Choozhal, Krishnapuram, Piracode is located nearly 60 km  from Kanyakumari and 40 km from Trivandrum.  It is considered as one of the extreme border of Kerala, India.

It comes under Munchirai Municipality. It consists of a lot of Churches and Temples among them are Choozhal-Piracode Sree Krishna Swamy Temple, Pammakkulangara Sree Bhadrakali Temple (Famous for Iratta Ponkala), Madathu Nada Sree Dharma Shastha Temple, St Little Flower Msc Church, St Joseph Msc Church,St Thomas MSC church Ambilikonam, St Micheal's Church Choozhal, Kingdom Hall of Jehovah's Witnesses at Choozhal Junction.

People in Choozhal are mainly farmers, Govt Employees (Lt Col Somasekharan Nair is the first Army Officer from the village). K. Surendran, former secretary of The Temple passed a few years back. Another unfortunate incident took place, Mr Shyin Lal S/o Mr K Surendran also left on the day of annual day function in remembrance of Mr K Surendran.

Choozhal is situated just 4 km from Parassala Kerala and 6 km from Kaliyakkavilai Tamil Nadu.  Well connected with bus, rail and air.  Nearest Railway Station, Parassala situated just 4 km (Approximate) away from Choozhal. Its coordinates are : 8°19'9"N 77°7'43"E in wikimapia.India and the Time Zone is UTC+5:30 (IST).

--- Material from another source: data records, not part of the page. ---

-- ==== Sys2Proof/Machine/Control.lean ====
section
/-! DEFINITION. The meanings of NOP, CLRF, RESET (44_control) and of the reserved opcodes (30_encoding R84). -/

namespace Sys2Proof.Machine

variable {xlen : Nat}

/-- NOP (44_control R181): only DONE; the result flags keep their values. -/
def execNop (s : State xlen) : Host.Outcome (State xlen) Fault Refusal := s.finish (.ok s)

/-- CLRF (44_control R182): the one command whose completion leaves DONE = 0. -/
def execClrf (s : State xlen) : Host.Outcome (State xlen) Fault Refusal := .next s.clearFault

/-- RESET (44_control R183). -/
def execReset (s : State xlen) : Host.Outcome (State xlen) Fault Refusal := .next s.resetRade

/-- Opcode 0x8: ILLCMD whatever the other bits (30_encoding R84(a)). -/
def execReserved8 (s : State xlen) : Host.Outcome (State xlen) Fault Refusal := s.illegalCommand

/-- Opcode 0x9: ILLCMD whatever the other bits (30_encoding R84(a)). -/
def execReserved9 (s : State xlen) : Host.Outcome (State xlen) Fault Refusal := s.illegalCommand

/-- Opcode 0xA: ILLCMD whatever the other bits (30_encoding R84(a)). -/
def execReservedA (s : State xlen) : Host.Outcome (State xlen) Fault Refusal := s.illegalCommand

/-- Opcode 0xB: ILLCMD whatever the other bits (30_encoding R84(a)). -/
def execReservedB (s : State xlen) : Host.Outcome (State xlen) Fault Refusal := s.illegalCommand

/-- Opcode 0xC: ILLCMD whatever the other bits (30_encoding R84(a)). -/
def execReservedC (s : State xlen) : Host.Outcome (State xlen) Fault Refusal := s.illegalCommand

/-- Opcode 0xD: ILLCMD whatever the other bits (30_encoding R84(a)). -/
def execReservedD (s : State xlen) : Host.Outcome (State xlen) Fault Refusal := s.illegalCommand

end Sys2Proof.Machine
end

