-- ==== Sys2Proof/Machine/Ratios.lean ====
section
/-! DEFINITION. The meanings of RATFP, RATFD, SETFP and SETFD (43_ratio). -/

namespace Sys2Proof.Machine

variable {xlen : Nat}

/-- RATFP's stage (43_ratio R156): REF*HMUL over FREQ, bounded by MAXDEN. -/
def State.fixedPllRatio (s : State xlen) : Except Cause Ratio :=
  ratioStage xlen (s.ref.toNat * s.hmul.toNat) s.freq.toNat s.maxden.toNat

/-- RATFD's stage (43_ratio R159): FREQ*DIV over REF*HMUL, bounded by MAXDEN. -/
def State.fixedDivRatio (s : State xlen) : Except Cause Ratio :=
  ratioStage xlen (s.freq.toNat * s.div.toNat) (s.ref.toNat * s.hmul.toNat) s.maxden.toNat

/-- RATFP (43_ratio R156): writes DIV, NUM, DEN. -/
def execRatfp (s : State xlen) : Host.Outcome (State xlen) Fault Refusal :=
  s.finish <|
    match s.fixedPllRatio with
    | .error c => .error c
    | .ok r => .ok (((s.setG .div (BitVec.ofNat xlen r.quot)).putFrac r.frac).setFlags (approxFlags r.frac))

/-- RATFD (43_ratio R159): writes MULT, NUM, DEN; DIV is read and not written. -/
def execRatfd (s : State xlen) : Host.Outcome (State xlen) Fault Refusal :=
  s.finish <|
    match s.fixedDivRatio with
    | .error c => .error c
    | .ok r => .ok (((s.setG .mult (BitVec.ofNat xlen r.quot)).putFrac r.frac).setFlags (approxFlags r.frac))

/-- SETFP (43_ratio R163, R164): RATFP's stage, then the output-divider encoder on its results, as one command. -/
def execSetfp (pll : PllSel) (ch : BitVec 2) (rdiv : BitVec 3) (drv : BitVec 2) (s : State xlen) :
    Host.Outcome (State xlen) Fault Refusal :=
  match channelOf ch with
  | none => s.illegalCommand
  | some c =>
    s.finish <|
      match s.fixedPllRatio with
      | .error f => .error f
      | .ok r =>
        match encodeMs s.chip pll c rdiv drv r.quot r.frac.num r.frac.den with
        | .error f => .error f
        | .ok e =>
          .ok (((((s.setG .div (BitVec.ofNat xlen r.quot)).putFrac r.frac).putMs e).setFlags
            (setfpFlags r e.fields)).emit e.tx.toList |>.emit e.cc.toList)

/-- SETFD (43_ratio R165, R166): RATFD's stage, the PLL encoder on its results, then the output-divider encoder on
DIV with num = 0 and denom = 1, as one command; emits PLLTX, MSTX, CCTX in this order. -/
def execSetfd (pll : PllSel) (ch : BitVec 2) (rdiv : BitVec 3) (drv : BitVec 2) (s : State xlen) :
    Host.Outcome (State xlen) Fault Refusal :=
  match channelOf ch with
  | none => s.illegalCommand
  | some c =>
    s.finish <|
      match s.fixedDivRatio with
      | .error f => .error f
      | .ok r =>
        match encodePll s.chip pll r.quot r.frac.num r.frac.den with
        | .error f => .error f
        | .ok ep =>
          match encodeMs s.chip pll c rdiv drv s.div.toNat 0 1 with
          | .error f => .error f
          | .ok em =>
            .ok ((((((s.setG .mult (BitVec.ofNat xlen r.quot)).putFrac r.frac).putPll ep).putMs em).setFlags
              (setfdFlags r s.div.toNat ep.fields em.fields)).emit ep.tx.toList |>.emit em.tx.toList
              |>.emit em.cc.toList)

end Sys2Proof.Machine
end

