/-- 44_control R182: CLRF clears FAULT, CAUSE, DONE and the five flags and nothing else, for every word with its OP;
after it STATUS reads 0. The schedule of events is the model's choice (log 3). -/
def Obligations.ClrfClearsFaultAndFlags : Prop :=
  ∀ s : State, ∃ t, exec .clrf s = .next t ∧ t.statusWord = 0 ∧
    t = { s with
      fault := false, cause := 0, flags := ⟨false, false, false, false, false⟩
      done := false, phase := .idle } ∧
    (∀ es, s.phase = .run → s.events = .engine :: es → s.cmdLatch.toNat % 16 = 14 →
      step s = .next { t with events := es })

/-- 30_encoding R84(a), 60_exceptions R221, R223: every reserved opcode takes the ILLCMD fault. -/
def Obligations.ReservedOpcodesRaiseIllcmd : Prop :=
  ∀ s : State, ∀ i ∈ [Instr.reserved8, .reserved9, .reservedA, .reservedB, .reservedC, .reservedD],
    exec i s = .next (raised s 1)

/-! Whole-machine rules -/

/-- 60_exceptions R221: a completion that raises a fault does the fault record and nothing else. -/
def Obligations.FaultChangesOnlyStatus : Prop :=
  ∀ (i : Instr) (s t : State), exec i s = .next t → s.fault = false → t.fault = true →
    t = raised s t.cause ∧ 1 ≤ t.cause.toNat ∧ t.cause.toNat ≤ 5

/-- 60_exceptions R222: which causes each command word may raise. The schedule of events is the model's choice (log
3). -/
def Obligations.FaultCausesByCommand : Prop :=
  ∀ (s t : State) (es : List Event), s.phase = .run → s.events = .engine :: es → step s = .next t →
    s.fault = false → t.fault = true → t.cause ∈ causesOf (s.cmdLatch.toNat % 16)

/-- 10_state R20, R21: a command writes only the general registers its rule names; the others keep their values. -/
def Obligations.GeneralRegisterFrame : Prop :=
  ∀ (i : Instr) (s t : State), exec i s = .next t → ∀ r : GReg, r ∉ writesOf i → t.getG r = s.getG r

/-- 10_state R20, R21, R28, R29, R31: a command reads only the general registers its rule names (and the chip
constants): two states that agree on them get the same fault, the same transactions and, where there is no fault, the
same DONE, general registers, flags, result registers and TX buffers, of those the command writes. That RESET leaves the
stream as it is is log 6. -/
def Obligations.CommandsReadOnlyTheirOperands : Prop :=
  ∀ (i : Instr) (s s' t t' : State), (∀ r ∈ readsOf i, s.getG r = s'.getG r) → s.chip = s'.chip →
    s.fault = false → s'.fault = false → exec i s = .next t → exec i s' = .next t' →
    t.fault = t'.fault ∧ (t.fault = true → t.cause = t'.cause) ∧
    (t.fault = false →
      t.done = t'.done ∧
      (∀ r ∈ writesOf i, t.getG r = t'.getG r) ∧
      (i ≠ .nop → t.flags = t'.flags) ∧
      (writesPll i = true → t.pp1 = t'.pp1 ∧ t.pp2 = t'.pp2 ∧ t.pp3 = t'.pp3 ∧ t.pllTx = t'.pllTx) ∧
      (writesMs i = true →
        t.mp1 = t'.mp1 ∧ t.mp2 = t'.mp2 ∧ t.mp3 = t'.mp3 ∧ t.msTx = t'.msTx ∧ t.ccTx = t'.ccTx)) ∧
    ∃ e, t.txStream = s.txStream ++ e ∧ t'.txStream = s'.txStream ++ e

/-- 10_state R28: no command reads a flag: changing the flags beforehand changes nothing but flags afterwards. -/
def Obligations.NoCommandReadsFlags : Prop :=
  ∀ (i : Instr) (s : State) (f : ResultFlags), ∃ t g,
    exec i s = .next t ∧ exec i { s with flags := f } = .next { t with flags := g } ∧
    (g = t.flags ∨ (g = f ∧ t.flags = s.flags))

/-- 20_memory R75: an encoding command issued again emits the same transactions again and leaves the same state;
APPROX on its own result returns it unchanged (and, by 40_approx R102 and R104, clears the flags). -/
def Obligations.ReplayIsIdempotent : Prop :=
  (∀ (i : Instr) (s t : State), isEncoding i = true → exec i s = .next t → t.fault = false →
    ∃ e, t.txStream = s.txStream ++ e ∧ exec i t = .next { t with txStream := t.txStream ++ e }) ∧
  (∀ s t : State, exec .approx s = .next t → t.fault = false →
    exec .approx t = .next { t with flags := ⟨false, false, false, false, false⟩ })

/-- 20_memory R67, R66: what a command emits, in order, is what its TX buffers hold; a command that does not complete
emits nothing. -/
def Obligations.EmissionOrder : Prop :=
  ∀ (i : Instr) (s t : State), exec i s = .next t →
    t.txStream = s.txStream ++ (if t.done = true then emissionOf t i else [])

/-- 20_memory R65, R66, R70: every step only appends to the TX stream, whole transactions of 9 or 2 bytes, each at one
of the eight target addresses. That a reset keeps the stream is log 6. -/
def Obligations.TxStreamOnlyGrows : Prop :=
  ∀ s t : State, step s = .next t →
    ∃ e, t.txStream = s.txStream ++ e ∧ ∀ x ∈ e,
      (x.length = 9 ∧ x.head? ∈
        [some s.chip.pllBaseA, some s.chip.pllBaseB, some s.chip.msBase0, some s.chip.msBase1, some s.chip.msBase2]) ∨
      (x.length = 2 ∧ x.head? ∈ [some s.chip.clkCtrl0, some s.chip.clkCtrl1, some s.chip.clkCtrl2])

/-- 10_state R25: while RADE runs, a host access other than RESET leaves every register, the latch and the status as
they were. The schedule, the record and the count of draws are the model's (log 3, log 5, log 6). -/
def Obligations.BusyHoldsEverything : Prop :=
  ∀ s t : State, s.phase = .run → step s = .next t → t.phase = .run →
    { t with events := s.events, reads := s.reads, draws := s.draws } = s

/-- 10_state R25, R26, 30_encoding R82: every step keeps the invariant of the control state. It is about the stored
bits; what STATUS shows of them is log 7. -/
def Obligations.StepKeepsStatusInvariant : Prop :=
  ∀ s t : State, s.StatusInv → step s = .next t → t.StatusInv

/-- 10_state R26: at most one of BUSY, DONE and FAULT is 1 in a STATUS word, and CAUSE is 0 when FAULT is 0; in every
state that meets the invariant, and at every moment of every run from reset. That FAULT and CAUSE read 0 while BUSY is
the model's deduction (log 7); the schedule of events is its choice (log 3). -/
def Obligations.BusyDoneFaultNeverTogether : Prop :=
  (∀ s : State, s.StatusInv → atMostOneShown s.statusWord.toNat) ∧
  ∀ (n : Nat) (es : List Event) (t : State), Sys2Proof.core.run n { State.reset with events := es } = .next t →
    atMostOneShown t.statusWord.toNat

/-- 10_state R29, R31, 41_pllenc R124: every step keeps the TX buffers in agreement with the field registers. -/
def Obligations.StepKeepsBufferInvariant : Prop :=
  ∀ s t : State, s.BufferInv → step s = .next t → t.BufferInv

/-- 10_state R36: both invariants hold after reset, whatever stands beside RADE. -/
def Obligations.InvariantsHoldAtReset : Prop :=
  (State.reset.StatusInv ∧ State.reset.BufferInv) ∧
  ∀ s : State, (resetAround s).StatusInv ∧ (resetAround s).BufferInv

/-- 00_scope R9, 20_memory R61: no step changes the chip constants, and the host's record only grows. Both are the
model's data (log 2, log 6). -/
def Obligations.ChipConstantsNeverChange : Prop :=
  ∀ s t : State, step s = .next t → t.chip = s.chip ∧ ∃ e, t.reads = s.reads ++ e

/-- 60_exceptions R220, R221, 70_reset R257: no state stops the machine, and no command is without a meaning. That
Fault has no constructor is log 14. -/
def Obligations.EveryStepHasANextState : Prop :=
  ∀ s : State, (∃ t, step s = .next t) ∧ ∀ i : Instr, ∃ t, exec i s = .next t ∧ t.phase = .idle

/-- 70_reset R257: whatever the schedule, every accepted command completes and BUSY returns to 0. The schedule, and
the engine's turn when it is empty, are the model's choice (log 3, log 4). -/
def Obligations.EveryCommandCompletes : Prop :=
  ∀ s : State, ∃ t : State,
    Sys2Proof.core.run (s.events.length + 1) s = .next t ∧ t.phase = .idle ∧ t.events = []

/-- 70_reset R249, R250: a host that respects BUSY loses no operand, drops no command of a fault-free RADE and meets
no unspecified value. The schedule of events is the model's choice (log 3). -/
def Obligations.RespectfulHostLosesNothing : Prop :=
  ∀ s t : State, s.respectsBusy = true → step s = .next t →
    t.draws = s.draws ∧
    (∀ (r : GReg) (v : Word) (es : List Event), s.events = .hostWrite r.index v :: es → t.getG r = v) ∧
    (∀ (w : Word) (es : List Event), s.events = .hostWrite 8 w :: es → s.fault = false → w.toNat % 16 ≠ 15 →
      t.phase = .run ∧ t.cmdLatch = w) ∧
    (∀ (i : RegIndex) (es : List Event), s.events = .hostRead i :: es →
      t.reads = s.reads ++ [(i, s.regWord i)])

/-- 20_memory R62, R71, 70_reset R249: a write to NUM without a WAIT: dropped when it comes before the completion,
kept when it comes after. The schedule of events is the model's choice (log 3). -/
def Obligations.UnwaitedWriteHasTwoOutcomes : Prop :=
  ∀ s : State, s.phase = .idle → s.fault = false →
    s.num = 2000000 → s.den = 10000000 → s.maxden = 1048575 →
    (∃ t : State, Sys2Proof.core.run 3 { s with events := [.hostWrite 8 1, .hostWrite 0 5, .engine] } = .next t ∧
      t.num = 1 ∧ t.den = 5) ∧
    (∃ t : State, Sys2Proof.core.run 3 { s with events := [.hostWrite 8 1, .engine, .hostWrite 0 5] } = .next t ∧
      t.num = 5 ∧ t.den = 5)
end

Sree Krishna Swamy Temple, Choozhal, Piracode, Krishnapuram 
The main attraction of Choozhal is the Choozhal-Piracode Sree Krishna Swamy Temple. The temple celebrates its annual festival during the month of February - March, known as Kumbha Rohini Mahotsavam.  In the early days, the village is known as Shankurutty.  After a period of time, the name of the village was name Krishnapuram which originated from the name of the Lord Sree Krishna. Once upon a time, this temple was a bhajan mandir and Uriyadi with Bhajana Pattabhishekeam (annual festival) was conducted regularly. Sivasankara Panicker presided over the temple committee for a long period. Then it was demolished in 1973 and new Shri Krishna temple was constructed with the effective participation of the public on 17 April 1979 by a committee presided by K. Govindan Panicker a nd K.G. Panicker. Notable services were contributed by Sadanandan  and K. Surendran for about 18 years. The present temple was reconstructed in 18.02.2008 with the help of natives. There is also a Bhadrakali Temple situated in Piracode, opposite to Krishanpuram famous for Iratta Ponkala. 
Kumbharohini Maholsavam for the year 2015, started on 17 Feb 2015 and ended on 26 Feb 2015. The main event of the festival 'Khoshayatra' was conducted on the second day of the festival which was 18 Feb 2015. The procession started from Sree Subramanya Swamy temple Kollemcode at 3 in the afternoon and ended at Sree Krishna Swamy temple premises by around 7 in the evening. Samoohasadhya is arranged for all the devotees for all the ten days of the festival.

Club (Youth social services)
A Youths Social Services Society (YSS) located at Krishnapuram performing duties of social services in the area, a helpful society for the villagers. The facilities include a library with a huge collection of books, and Information room and a Public Television Room.  The Club celebrates its annual function during the month of August to September in connection with Onam festival, by conducting various programmes which include Sports, Arts, Quiz, etc.  The club also promotes students of 10th and 12th by presenting a trophy to those students who topped with marks. Great efforts were made by sri. Jayamohan&shaji in the construction of own building of YSS. YUVASAMITHI, a handwritten periodical reflecting contemporary youths literature of choozhal published in the 1970-80s are stored in the library still inspires nostalgia of the residents. The services rendered by, Shri. Rajmohan, Chandran, Sreekumar, late  Shri. Ponnian, Raveendran, Johnson, Surendran, Monikandan, Siddarthan are ever remembered.